Lee is not a religious man in a formal sense. Speaking at the opening ceremony of the Congregation of Buddhists from Asia early in 1967, at the Pho Kark See Temple, in Singapore, the Prime Minister said that in many respects “we in Singapore present a unique example of the new society which will manifest itself more and more as human transportation becomes easier and easier and communities of different races, creeds and languages begin to intermix.

“Throughout the history of human civilizations, there has always been a coincidence of the power of the church and the power of the state—from very ancient times, from very tribal conditions to the more sophisticated civilizations of the universal state and the universal church.

“There have always been parallel sets of authorities for the material and the spiritual needs of a society. And sometimes the church has wielded final authority and, sometimes, as in recent times, the state.

“In Southeast Asia, as power is transferred from alien European minorities back to the indigenous population, a problem of transition occurs in which temporal power has been handed to a group of elected representatives who depend upon the support of the majority opinion of the population, who, in turn, are open to influences of prevailing religions which had existed before the Europeans came. And so there is a dichotomy between the state and the church. And where this dichotomy becomes acute, then trials and tribulations are the lot of that society—whether it is prime ministers who get assassinated, or riots which take place in the precincts of the holy walls of a temple.

“In Singapore, we are trying to prevent any recrudescence of the assertion of the right of a majority religious group to dominate or coerce others into similar beliefs. It is true that our constitution means that temporal power is vested in those who are elected and who are, therefore, able to command the support of the majority of the population. It is true that there are one or two religions which would probably be able to command the allegiance of a majority of the population. But it is not true that if we were to allow this to happen the sum total of human happiness would be increased.

“We have seen what happens in other parts of the world where a majority seeks to coerce a minority—whether it is religious, racial, linguistic—into conforming, and seeks to use its influence over the majority of the population to invoke the administrative capacity of the modern state to bring about conformity. The end result then must be a retrogressive one, for I do not believe that we can increase the sum total of human happiness by pushing back the clock. The open society—open to all the influences of a world grown smaller through man’s means of rapid communication—must face up to these problems of multi-cultures, multi-religions and multi-languages.

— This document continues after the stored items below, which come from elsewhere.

-- ==== Sys2Proof/Machine/Admit.lean ====
section
/-!
DEFINITION. Admission (R588 to R595, R606, Table 12.10): the resource checks in the table's order, then the deadline of each enabled class.
-/

namespace Sys2Proof.Machine

/-- R595: the bytes of a model's weights that lie beyond a core's own weight pages. -/
def Model.spilled (m : Model) : Nat := if m.spill then m.layers * m.spillLayer else 0

/-- A shortage of Table 12.10, where there is one. -/
def shortOf (code n h : Nat) : Option CiResult := if n ≤ h then none else some (resourceShort code n h)

/-- R606, Table 12.12: a context that the apply leaves open, moved or not. -/
def Check.stays (x : Check) (c : Ctx) : Bool := !x.closes c || x.moves c

/-- Table 12.10, code 0x01. -/
def Check.weightsShort (_x : Check) (left : Chip) : Option CiResult :=
  firstRefusal (left.hub.models.flatMap (fun m => match left.pool m.2.pool with
    | some p => p.cores.map (fun c => shortOf 0x01 (m.2.weightBytes - m.2.spilled) (c.weightPages * 2 ^ 21))
    | none => []))

/-- Table 12.10, codes 0x02 and 0x03: the sections that the transaction stages for a core. -/
def Check.cacheShort (x : Check) : Option CiResult :=
  firstRefusal ((x.t.of 7).map (fun y => shortOf 0x02 ((y.records.map (fun r => r.1 + r.2.length)).foldl max 0) (2 ^ 22)))
def Check.storeShort (x : Check) : Option CiResult :=
  firstRefusal ((x.t.of 6).map (fun y => shortOf 0x03 (recField y.body 0 4) 8192))

/-- Table 12.10, code 0x04. -/
def Check.stepShort (x : Check) (left : Chip) : Option CiResult :=
  firstRefusal (left.hub.models.map (fun m => match left.pool m.2.pool with
    | some p => if p.cores.isEmpty then shortOf 0x04 (ceilDiv (left.tokenLoad m.1) 256) 0
      else (left.tokensShort x.part.lanes128 m.1 m.2 p).map (fun r => resourceShort 0x04 r.1 r.2)
    | none => none))

/-- The pool of a context's model in the staged state. -/
def Check.poolOf (x : Check) (c : Ctx) : Option Nat := (x.k'.model c.model).map (·.pool)

/-- The contexts of a pool that the apply leaves open. -/
def Check.kept (x : Check) (pool : Nat) : List Ctx :=
  (x.k.hub.ctxs.map (·.2)).filter (fun c => c.state ≠ .spilled && x.stays c && x.poolOf c = some pool)

/-- Table 12.10, code 0x05. -/
def Check.slotsShort (x : Check) (left : Chip) : Option CiResult :=
  firstRefusal (left.hub.pools.map (fun p => shortOf 0x05 (x.kept p.1).length (16384 * (left.openDies p.2).length)))

/-- The rows of a page of a context. -/
def Check.rowsOf (x : Check) (c : Ctx) (p : PageRec) : Nat := match x.k'.model c.model with
  | some m => m.rows p.tier
  | none => 0

/-- Table 12.10, code 0x06: on each bank, the rows of the pages that stay there, with an even share of those that R606 moves. -/
def Check.rowsShort (x : Check) (left : Chip) : Option CiResult :=
  firstRefusal (left.hub.pools.flatMap (fun p =>
    let kept := x.kept p.1
    let moved := ((kept.filter x.moves).flatMap (fun c => c.pages.map (x.rowsOf c))).sum
    let share := ceilDiv moved (96 * (left.openDies p.2).length)
    p.2.cores.flatMap (fun c => (c.dies.zipIdx).flatMap (fun l =>
      let v := c.core / 4
      let d := 4 * (c.core % 4) + l.2
      let here := (kept.filter (fun c => !x.moves c && c.vat = v && c.die = d)).flatMap (fun c => c.pages.map (fun q => (q.bank, x.rowsOf c q)))
      (List.range 96).map (fun b =>
        shortOf 0x06 (((here.filter (fun q => q.1 = b)).map (·.2)).sum + share) (l.1.pageLast + 1 - l.1.pageFirst))))))

/-- Table 12.10, code 0x07. -/
def Check.tsvShort (x : Check) (left : Chip) : Option CiResult :=
  firstRefusal ((List.range x.part.vats).map (fun v => shortOf 0x07 (left.tsvLoad x.part.lanes128 v) (2 * 10 ^ 12)))

/-- Table 12.10, code 0x08. -/
def Check.sparesShort (x : Check) (left : Chip) : Option CiResult :=
  firstRefusal (left.hub.pools.flatMap (fun p => p.2.cores.flatMap (fun c => (c.dies.zipIdx).map (fun l =>
    let die := x.k.die (c.core / 4) (4 * (c.core % 4) + l.2)
    shortOf 0x08 l.1.calSpares ((List.range 4).filter (fun q => die.spare q = .ready || die.spare q = .calibrating)).length))))

/-- R592: the class whose bound exceeds its deadline. -/
def Check.late (x : Check) (left : Chip) : Option CiResult :=
  firstRefusal (left.classPlans.map (fun p =>
    let b := left.boundOf x.part.lanes128 p
    let d := left.getF (Reg.classCfg p.cls) 26 0
    if b ≤ d then none
    else some { CiResult.of 0x11 with detail := p.cls, need := b, have_ := d, short := b - d }))

/-- R588: admission, on the units that the part has left (R720). -/
def Check.verdict (x : Check) : Option CiResult :=
  let left := x.k'.withoutLost
  firstRefusal [ x.weightsShort left, x.cacheShort, x.storeShort, x.stepShort left, x.slotsShort left, x.rowsShort left, x.tsvShort left
               , x.sparesShort left, x.late left ]

end Sys2Proof.Machine
end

“And, alone in Southeast Asia, we are a state without an established church. There are others, who officially proclaim this policy of the secular state being conducive to the happiness of their community, but who are now facing tremendous pressures from the majority sect to use the powers of the state to bring about conformity and compliance by minorities. Whether their secular societies will continue to progress and prosper and ensure the continuance of tolerance, goodwill and forbearance amongst different groups with different social and religious practices depends upon the capacity of the temporal power to resist these encroachments. But alas, there are other states that actively create and strengthen their religious support.

“We are unique in that all religions are free to flourish. And as with this temple, so it is with all the other churches and places of worship in Singapore. Obviously, to be able to flourish without the revenues of the state backing it, it must tend to the spiritual needs of some sections of the community—and to the good. But where the state exercises its supreme powers of extraction of revenue to solidly back one particular institution, it must mean, in the end, the gradual erosion of the freedoms of the other communities and the adherents of other religions to seek their own solace and their own spiritual salvation.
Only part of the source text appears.